Вот так и получилось, что в свои двенадцать я создала первый и до сих пор самый прибыльный стартап. Договорилась с мальчиками, что они будут носить игры в школу, а за услугу доставки смогут поиграть на моем Nіntendo. Руководитель библиотеки будет объявлять по школьному радио, что в библиотеке продаются игры, и за это получать половину прибыли. Бизнес шел прекрасно, и мальчикам надоело столько играть в Nіntendo. Понимание важности маркетинга и умение делиться прибылью в двенадцать лет меня до сих пор удивляет. Понятно, что весь оборот был прибылью, ведь прямых затрат не было. Сколько я успела заработать, не знаю, но родители говорили, что я еще год не просила у них карманных денег. Неправильное финансовое решение, согласна. Часть заработанного я точно потратила на книги, как и всегда тратила все карманные деньги.





Как я на такое решилась? Игр у папы было море, на игре было и мое имя, и он всегда разрешал брать, сколько захочу.

Папа узнал двадцать лет спустя – я случайно проболталась. Он долго и гордо смеялся, а потом спросил, я ли торговала в университетах. Нет, это была уже не я – у меня и так спрос превышал предложение.

Глава 4. Девочка в іT, нарушение пищевых цепочек и первая работа

Не помню, когда или почему я стала интересоваться компьютерами, но помню, что мама для своей диссертации купила компьютер уже в 90-м году. Мне было лет десять, и мы с мамой пользовались им по графику. Иногда она и ночью вставала, чтобы продлить свое время. Кстати, это была единственная вещь, которую мама забрала с собой при разводе.

Компьютеры тогда были скорее редкостью, и Интернет еще не был доступен обычным пользователям. Это был первый год девяностых. На самом-то деле это было такое безинтернетное время, что современным детям, наверное, оно кажется эпохой сразу после того, как вымерли динозавры, и непосредственно перед средневековьем, когда телевизор смотрели еще при свечах. Но, честно говоря, я помню и дискеты, и тетрис, DOS и потом dіal-up. Синий экран и игры, где видны пиксели. Наверное, это уже мало кто помнит.
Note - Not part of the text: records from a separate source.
/-- Whatever the state before it, a step leaves a truthful status: a machine that steps was running. -/
theorem step_statusTruthful {s t : State} (h : step s = .next t) : StatusTruthful t := by
  rcases step_cases s with ⟨-, e⟩ | ⟨_, _, _, -, e⟩ | ⟨-, hp, e⟩ | ⟨-, hp, r, hf, e⟩ | ⟨hr, hp, i, -, e⟩
  · cases e.symm.trans h
  · cases e.symm.trans h
  · cases e.symm.trans h
    exact statusTruthful_halt hp
  · cases e.symm.trans h
    exact statusTruthful_raise hp (infoRecords_of_fetchInstr_error hf)
  · rcases (ending_of_exec (e.symm.trans h)).status_eq_or_infoRecords with hs | ⟨r, rfl, hi⟩
    · exact statusTruthful_of_running (hs.trans hr)
    · exact statusTruthful_raise hp hi

/-! ## The invariant of the machine -/

/-- Settles O37, clause by clause. -/
theorem stepKeepsTheMachineLegal : Obligations.StepKeepsTheMachineLegal := fun _ _ hs h =>
  { canonical := step_mem_wf hs.canonical h
    mapped := step_mem_mapped hs.mapped h
    pcAligned := step_pc_aligned hs.pcAligned h
    endAligned := by rw [step_platform h]; exact hs.endAligned
    truthful := step_statusTruthful h }

/-- Settles O36, by induction on the run. -/
theorem pcStaysAligned : Obligations.PcStaysAligned := fun _ _ ha hreach =>
  hreach.induct (P := fun t => t.pc.toNat % 4 = 0) ha fun _ _ => step_pc_aligned

/-- Settles O38. -/
theorem resetIsLegal : Obligations.ResetIsLegal where
  canonical := Memory.wf_nil
  mapped := fun c hc => absurd hc (List.not_mem_nil (a := c))
  pcAligned := by decide
  endAligned := by decide
  truthful := statusTruthful_of_running rfl

/-- Settles O43: canonical memories that read the same have the same entries, and both lists rise. -/
theorem canonicalMemoriesAreTheirBytes : Obligations.CanonicalMemoriesAreTheirBytes := by
  intro m m' hm hm' hread
  have hentries : ∀ c, c ∈ m ↔ c ∈ m' := fun c => by
    rw [Memory.mem_iff_read hm, Memory.mem_iff_read hm', hread]
  have : Std.Asymm fun c d : Host.Cell => c.1 < d.1 := ⟨fun _ _ => Nat.lt_asymm⟩
  exact hm.1.eq_of_mem_iff hm'.1 hentries

/-! ## The start state (`70_reset_and_hazards.md` R240) -/

/-- A mapped address lies in the address space (`20_memory.md` R40). -/
theorem lt_of_mapped {p : Platform} {a : Nat} (h : permAt p a ≠ .none) : a < addressSpace := by
  by_contra hlt
  exact h (if_neg hlt)

theorem initialMemory_wf (p : Platform) (cells : List Host.Cell) : (initialMemory p cells).wf := by
  induction cells with
  | nil => exact Memory.wf_nil
  | cons c cells ih =>
    unfold initialMemory
    split
    · exact ih
    · next hmapped => exact Memory.wf_write ih (lt_of_mapped hmapped) c.2

/-- Nothing is put where `MEM_MAP` has no memory (R34). -/
theorem initialMemory_mapped (p : Platform) (cells : List Host.Cell) :
    ∀ c ∈ initialMemory p cells, permAt p c.1 ≠ .none := by
  induction cells with
  | nil => simp [initialMemory]
  | cons d cells ih =>
    unfold initialMemory
    split
    · exact ih
    · next hmapped =>
      intro c hc
      rcases Memory.mem_write hc with rfl | hc
      · exact hmapped
      · exact ih c hc

/-- A mapped address holds the byte of the first pair that names it. -/
theorem read_initialMemory {p : Platform} {a : Nat} (ha : permAt p a ≠ .none) (cells : List Host.Cell) :
    (initialMemory p cells).read a = (cells.lookup a).getD Config.unlistedByte := by
  induction cells with
  | nil => rfl
  | cons c cells ih =>
    obtain ⟨k, b⟩ := c
    by_cases hk : a = k
    · subst hk
      simp [initialMemory, ha, Memory.read_write_self]
    · have hlookup : List.lookup a ((k, b) :: cells) = cells.lookup a := by rw [List.lookup_cons, beq_false_of_ne hk]
      rw [hlookup, ← ih, initialMemory]
      split
      · rfl
      · exact Memory.read_write_other _ b hk

/-- Any register but `x0` is its place in the list of `x1` to `x31`. -/
theorem State.getElem?_regs (s : State) {r : Reg} (h : r ≠ 0#5) : s.regs.toList[r.toNat - 1]? = some (s.reg r) := by
  rw [State.reg, if_neg h]
  simp [regIndex]

theorem legalParams_iff (p : LaunchParams) :
    legalParams p = true ↔ p.resetPc.toNat % 4 = 0 ∧ p.endPc.toNat % 4 = 0 := by
  simp [legalParams]

/-- The state R240 describes for the parameters. -/
def startState (p : LaunchParams) : State where
  regs := p.initRegs
  pc := p.resetPc
  mem := initialMemory ⟨p.memMap, p.endPc⟩ p.initMem
  status := .running
  platform := ⟨p.memMap, p.endPc⟩

theorem launch_eq_some_iff {p : LaunchParams} {s : State} :
    launch p = some s ↔ (p.resetPc.toNat % 4 = 0 ∧ p.endPc.toNat % 4 = 0) ∧ startState p = s := by
  rw [← legalParams_iff]
  simp [launch, startState]

theorem launch_eq_none_iff {p : LaunchParams} :
    launch p = none ↔ ¬ (p.resetPc.toNat % 4 = 0 ∧ p.endPc.toNat % 4 = 0) := by
  rw [← legalParams_iff]
  simp [launch]

/-- A launched state is legal: its parameters meet R240 and its memory is `initialMemory`. -/
theorem legalState_of_launch {p : LaunchParams} {s : State} (h : launch p = some s) : LegalState s := by
  obtain ⟨⟨hreset, hend⟩, rfl⟩ := launch_eq_some_iff.1 h
  exact {
    canonical := initialMemory_wf _ _
    mapped := initialMemory_mapped _ _
    pcAligned := hreset
    endAligned := hend
    truthful := statusTruthful_of_running rfl }

/-- Settles O39: the registers and the memory of the start state by their lemmas, its other fields as they are given. -/
theorem launchBuildsTheStartState : Obligations.LaunchBuildsTheStartState := by
  refine fun p => ⟨fun hlegal => ?_, launch_eq_none_iff.2⟩
  refine ⟨startState p, launch_eq_some_iff.2 ⟨hlegal, rfl⟩, rfl, State.reg_zero _, ?_, ?_, ?_, rfl, rfl, rfl⟩
  · exact fun r hr => (startState p).getElem?_regs hr
  · exact fun a ha => read_initialMemory ha p.initMem
  · exact initialMemory_mapped _ p.initMem

/-- Settles O40, by induction on the run. -/
theorem launchedRunsStayLegal : Obligations.LaunchedRunsStayLegal := fun _ _ _ hlaunch hreach =>
  hreach.induct (legalState_of_launch hlaunch) stepKeepsTheMachineLegal

/-! ## An instruction with `rd = x0` (R21) -/

/-- A state that kept its registers is the state with the registers of before. -/
theorem State.with_regs_of_eq {s t : State} (h : t.regs = s.regs) : { t with regs := s.regs } = t := by
  rw [← h]

theorem finishWith_zero {s t : State} {rd : Reg} {v : Word} (h : finishWith s rd v = .next t) :
    finishWith s 0#5 v = .next { t with regs := s.regs } := by
  cases h
  simp [finishWith, State.advance, State.setPc]

/-- A control transfer without a link goes to the same target or raises the same exception. -/
theorem transferTo_zero {s t : State} {rd : Reg} {v target : Word} (h : transferTo s (s.setReg rd v) target = .next t) :
    transferTo s (s.setReg 0#5 v) target = .next { t with regs := s.regs } := by
  unfold transferTo at h ⊢
  split at h
  · next hm =>
    cases h
    exact if_pos hm
  · next hm =>
    cases h
    simp [State.setPc, if_neg hm]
Терминалы с Интернетом были доступны только в компьютерном классе физфака, а сам класс почему-то был доступным для всех. Это стало моим любимым местом, сюда можно было прийти – после школы и оставаться до закрытия. Оттуда и все мои друзья, и соратники. Клубы я не любила, никогда туда не ходила, даже вино научилась пить в свои поздние двадцать, не говоря уже о другом. Кстати, другое, более крепкое, так и не научилась, и не люблю. Отличницей я точно не была, но в итоге на выпускной грамоте было больше пятерок, чем четверок. Имеет ли это сейчас значение? Вряд ли. Мне уже тогда было сложно учить предметы, которые я не понимала, зачем учить. Любила историю и литературу, хотя школьная программа того времени делала все, чтобы убить любовь к книгам.
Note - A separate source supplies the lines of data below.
-- ==== Sys2Proof/Syntax.lean ====
section
/-! DEFINITION. Syntax.lean: the commands of the block, one constructor for each row of the table of operations and events. -/

namespace Sys2Proof

/-- The interface a bus access comes over (R5, R65). -/
inductive Via where
  | pcie | mgp
  deriving DecidableEq, Repr

/-- The Seam links of Table 1-2 (R18). -/
inductive SeamLink where
  | cv0 | cv1 | io0 | io1 | io2 | io3
  deriving DecidableEq, Repr

/-- A command entry less its OPCODE (R42): TAG, byte 4 (FORCE, IRQ, FENCE and reserved bits), reserved byte 5, PLEN,
reserved byte 7, and the payload bytes. -/
structure CmdEntry where
  tag : BitVec 16
  flags : Byte
  resv5 : Byte
  plen : Byte
  resv7 : Byte
  payload : List Byte
  deriving DecidableEq, Repr

/-- What the boot ROM and Frelvo's self-tests find (R446): whether the fuses read, the failure code of each slot's flash read,
header or signature check (0x05, 0x07, 0x02; none where all pass), and whether the self-tests pass. -/
structure BootEvidence where
  fusesOk : Bool
  failA : Option Byte
  failB : Option Byte
  selfTestOk : Bool
  deriving DecidableEq, Repr

/-- A transmit setting that changes by cross-fade: the two tables of R104, the pre-compensated dispersion of R105, the triplets in use. -/
inductive TxFade where
  | nlc | taps | cdPre | count
  deriving DecidableEq, Repr

/-- The loss-of-lock criteria of R163, in the order of RX_LOL_Cn's payload. -/
inductive LolCause where
  | pilotBer | timing | frequency | correlation
  deriving DecidableEq, Repr

/-- What a 1 ms quality window measures (R148, R150, R158): the linear SNR of each polarisation as a ratio of two numbers, the equaliser's taps at its end
(16 filters, output lane by output lane, in units of 2⁻¹⁶), the frequency derotator and the timing loop's integrator, and the pilot bit error ratio, in the units
of Table 6-5. -/
structure QualityReport where
  sigX : Nat
  errX : Nat
  sigY : Nat
  errY : Nat
  taps : List (List Int)
  freq : Int
  clock : Int
  pilotBer : Nat
  deriving DecidableEq, Repr


/-- Corrections, or measured errors, of one working position of a converter, in the resolutions of Table 7-2: offset in 1/64 LSB, gain in
0.001 dB, skew in fs, the two side taps of the bandwidth filter in 2⁻¹², the static linearity table in 1/64 LSB (R169, R170). -/
structure Correction where
  offset : Int
  gain : Int
  skew : Int
  bwL : Int
  bwR : Int
  lin : List Int
  deriving DecidableEq, Repr

/-- What a calibration finds on one converter: the new value of each position visited, and the residuals of Table 7-6. -/
structure ConvReport where
  conv : Nat
  slices : List (Nat × Correction)
  skewRms : Nat
  gainDev : Nat
  offsetDev : Nat
  deriving DecidableEq, Repr

/-- What the converters answer to CMD_CAL_RUN: the lanes on which no reference tone was found (ACTION 1), and the slices measured or handed back
(ACTIONS 1 and 3). -/
structure CalEvidence where
  notFound : Byte
  reports : List ConvReport
  deriving DecidableEq, Repr

/-- One coding block as the search for block lock sees it (R194): its inner checks, its header: fill bit, reserved bit, SB_START. -/
structure SearchBlock where
  checksOk : Bool
  fill : Bool
  reserved : Bool
  sbStart : BitVec 14
  deriving DecidableEq, Repr

/-- What the search has found on a carrier: an offset in data symbols, and the coding blocks from it on (R194). -/
structure LockSearch where
  car : Fin 4
  offset : Nat
  blocks : List SearchBlock
  deriving DecidableEq, Repr

/-- What a block-locked decoder has met (R195): consecutive coding blocks, each with whether its inner checks failed after N iterations; or consecutive staircase
starts, each with the outer-coded bits counted since a start and the SB_START reported. -/
inductive FecLolCause where
  | innerFailures (failed : List Bool)
  | staircaseOffset (starts : List (Nat × BitVec 14))
  deriving DecidableEq, Repr

/-- What the decoder counted in a 1 ms window (R190, R192, R196, R199). -/
structure FecWindow where
  bits : Nat
  innerCorr : Nat
  outerCorr : Nat
  blocks : Nat
  iters : Nat
  innerFail : Nat
  dmErr : Nat
  injected : Nat
  mi : Nat
  deriving DecidableEq, Repr

/-- What an uncorrectable DRAM word held (Table 11-4): a bundle's buffer, a group's held leg, a golden copy (its SRAM, unit and word; whether the live
word passes parity, and whether the other stack's copy is usable), an entry of the BAR2 window at an offset (error log, snapshot ring, dump region),
the staged firmware, a hosted program's spill window, a stored hosted image (R384). -/
inductive DramUse where
  | bundleBuffer (b : Fin 128)
  | protDelay (g : Fin 64)
  | golden (mem : Byte) (unit : BitVec 16) (word : Nat) (liveOk otherOk : Bool)
  | window (off : BitVec 30)
  | staged
  | spill (handle : Fin 32)
  | hosted (handle : Fin 32)
  deriving DecidableEq, Repr

/-- A program of the engine array: a hosted one by handle, or the system program of a row of Table 15-2 for a carrier. -/
inductive EngWho where
  | hosted (h : Fin 32)
  | system (row : Fin 5) (c : Fin 4)
  deriving DecidableEq, Repr

/-- What a data SRAM word that failed parity held (Table 11-5): a cell of a channel, a channel's multiframe, a word that a program reads. -/
inductive SramUse where
  | insole (ch : Fin 512)
  | authHold (ch : Fin 512)
  | engine (who : EngWho)
  | free
  deriving DecidableEq, Repr

/-- What a memory test finds (R277): failing words, and an address in each failing row. -/
structure BistReport where
  words : Nat
  rows : List Nat
  deriving DecidableEq, Repr

/-- What a lane's receiver reports over a 1 ms window (R297, R300, R307): figure of merit in 0.01 dB, peaking in 0.5 dB, DFE tap in 1/128, frequency
offset in 0.1 ppm, and the checker's bits and errored bits of the window. -/
structure LaneReport where
  fom : Int
  ctle : Byte
  dfe1 : Int
  freq : Int
  bits : Nat
  errs : Nat
  deriving DecidableEq, Repr

/-- The information of a Stitch codeword: TYPE, LANE, CWC and twenty 32-byte blocks (R311, R312). -/
structure Codeword where
  type : Nat
  lane : Nat
  cwc : Nat
  blocks : List (List Byte)
  deriving DecidableEq, Repr

/-- What a lane's decoder makes of one received codeword: its information and its arrival in ps, or nothing where it is uncorrectable. -/
structure CwArrival where
  got : Option Codeword
  at_ : Nat
  deriving DecidableEq, Repr

/-- The codewords that every lane of a Stitch port has just received, by lane index (R312). -/
structure LaneLocks where
  port : Fin 4
  lanes : List (List CwArrival)
  deriving DecidableEq, Repr

/-- The codewords that one lane of a Stitch port has just received (R312). -/
structure LaneCws where
  lane : Fin 16
  cws : List CwArrival
  deriving DecidableEq, Repr

/-- How the codewords that carry a cell decoded (R330, R331): without error, with corrections, or at least one uncorrectable. -/
inductive CellCw where
  | clean | corrected | uncorrectable
  deriving DecidableEq, Repr

/-- Signatures of a group's legs, newest first, as the aligner compares them; none for a multiframe that is excluded (R249). -/
structure LegMatch where
  later : List (Option (BitVec 32))
  earlier : List (Option (BitVec 32))
  deriving DecidableEq, Repr

/-- What one received multiframe of a channel shows (R215 to R217): ENC and KP as voted, its MFC, the 40,960 payload bytes of its frames 0 to 127, and the tag
that the tag frames of the next multiframe carry. -/
structure MfReport where
  enc : Bool
  kp : Fin 2
  mfc : BitVec 64
  text : List Byte
  tag : List Byte
  deriving DecidableEq, Repr

/-- Where an uncorrectable word of the key-slot memory lies (R260): a line key slot of a channel, a job key slot, the KEK. -/
inductive KeyWhere where
  | line (ch : Fin 512) (slot : Fin 2)
  | job (k : Fin 16)
  | kek
  deriving DecidableEq, Repr

/-- The samples of one line frame (R410, R411): whether the receiver was LOCKED, and P, S1, S2, S3. -/
structure SenseSample where
  valid : Bool
  values : List (BitVec 16)
  deriving DecidableEq, Repr


/-- What a Breeze context has when it finds its sync word (R435): its number, and the last 32 bits received, the latest in bit 0. -/
structure BrzSync where
  ctx : Fin 2
  last : BitVec 32
  deriving DecidableEq, Repr

/-- What a Breeze context has when it declares a preamble (R435): the depth of 16 symbols in units of 0.01%, the tone's centre frequency in Hz, and the symbols' deviations in
Hz, the earliest first. -/
structure BrzHeard where
  level : BitVec 16
  tone : Int
  symbols : List Int
  deriving DecidableEq, Repr

/-- What can take over a transition that a command runs (R73, R408): the temperature sample that trips the device, the current limit that has lasted 20 ms,
or the failure of the reference oscillator. -/
inductive Takeover where
  | thermal (core cv0 cv1 io : Int) (vin : Nat)
  | limit (vin : Nat)
  | oscillator (lost : Bool) (ppm : Int)
  deriving DecidableEq, Repr

/-- What CMD_POWER_STATE meets (R73, R91): the domains that do not power up on the way to Service, and a drop that takes the transition over. -/
structure PowerEvidence where
  failed : List Nat
  cut : Option Takeover
  deriving DecidableEq, Repr

/-- The entry of a CMD_DOMAIN_SET with the drop, if any, that takes over while its domains change (R73, Table 3-11). -/
structure DomainRun extends CmdEntry where
  cut : Option Takeover
  deriving DecidableEq, Repr

/-- How a burn of fuse bits goes: every bit reads back, one fails after `bits` have burned, or PWRWARN# comes while the last of `bits` burns, with VIN in mV
(R451, R452, Table 19-7). -/
inductive BurnEnd where
  | whole
  | failed (bits : Nat)
  | warned (bits vin : Nat)
  deriving DecidableEq, Repr

/-- The levels that decide a loss of signal on a carrier (R126), in 0.01 per cent of full scale: over the span of the rule the largest RMS level of any lane
where a loss is in question, the smallest where its end is. -/
structure LevelReport where
  car : Fin 4
  rms : Nat
  deriving DecidableEq, Repr

/-- What a CD search finds in its captured block (R138): the strength of the symbol-clock tone at every trial value, the noise-floor threshold, and around each
of the chosen maxima, strongest first, the strengths at 21 points a tenth of the step apart. -/
structure SearchReport where
  coarse : List Nat
  floor : Nat
  fine : List (List Nat)
  deriving DecidableEq, Repr

/-- The power spectrum of the block captured for the CD search (R151): frequencies in MHz with the power found there. -/
abbrev Spectrum := List (Int × Nat)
Кто в свои школьные годы хочет читать или поймет «Илиаду», или «Одиссею», или даже «Старик и море» Хемингуэя? Сейчас я, кстати, Хемингуэя очень люблю. Почти все, кроме «Старика и моря». И моя любовь не прошла, потому что много читая я понимала – есть еще столько реально интересного. Хотя другим в школьное время казалось, что проще сдаться… Единственное, что я помню из школьной литературы, это монолог Гамлета на английском. Полностью. Такая у нас была суровая учительница английской литературы. А так как школа была специализированной, с углубленным изучением языков, то некоторые предметы также преподавали по-английски.

Постоянно обсуждается влияние родителей на выбор профессии, но у меня точно в генофонде не было запрограммировано, что я стану іT-шником. Во времена моего далекого детства о профессии «айтишник» и не слыхали, вот и не было ее ни в каком генофонде. Да, конечно, были инженеры и администраторы систем, но не было в нынешнем понимании программиста в тот далекий 1979 год, когда я родилась. А мама забрала компьютер с собой при разводе скорее для удобства, чем из глубокой любви к инженерии.

Мой отец – художник, он точно не возражал. В то время для него компьютер был неудобной вещью на столе, которая забирала место у красок и эскизов. Когда спустя 20 лет он купил лэптоп и стал пользоваться электронной почтой, а еще через пять лет после изобретения WhatsApp и мессенджеров стал пользоваться и ими, я почувствовала, что теперь официально наступил настоящий прорыв технологий. Я папу очень люблю, но это правда.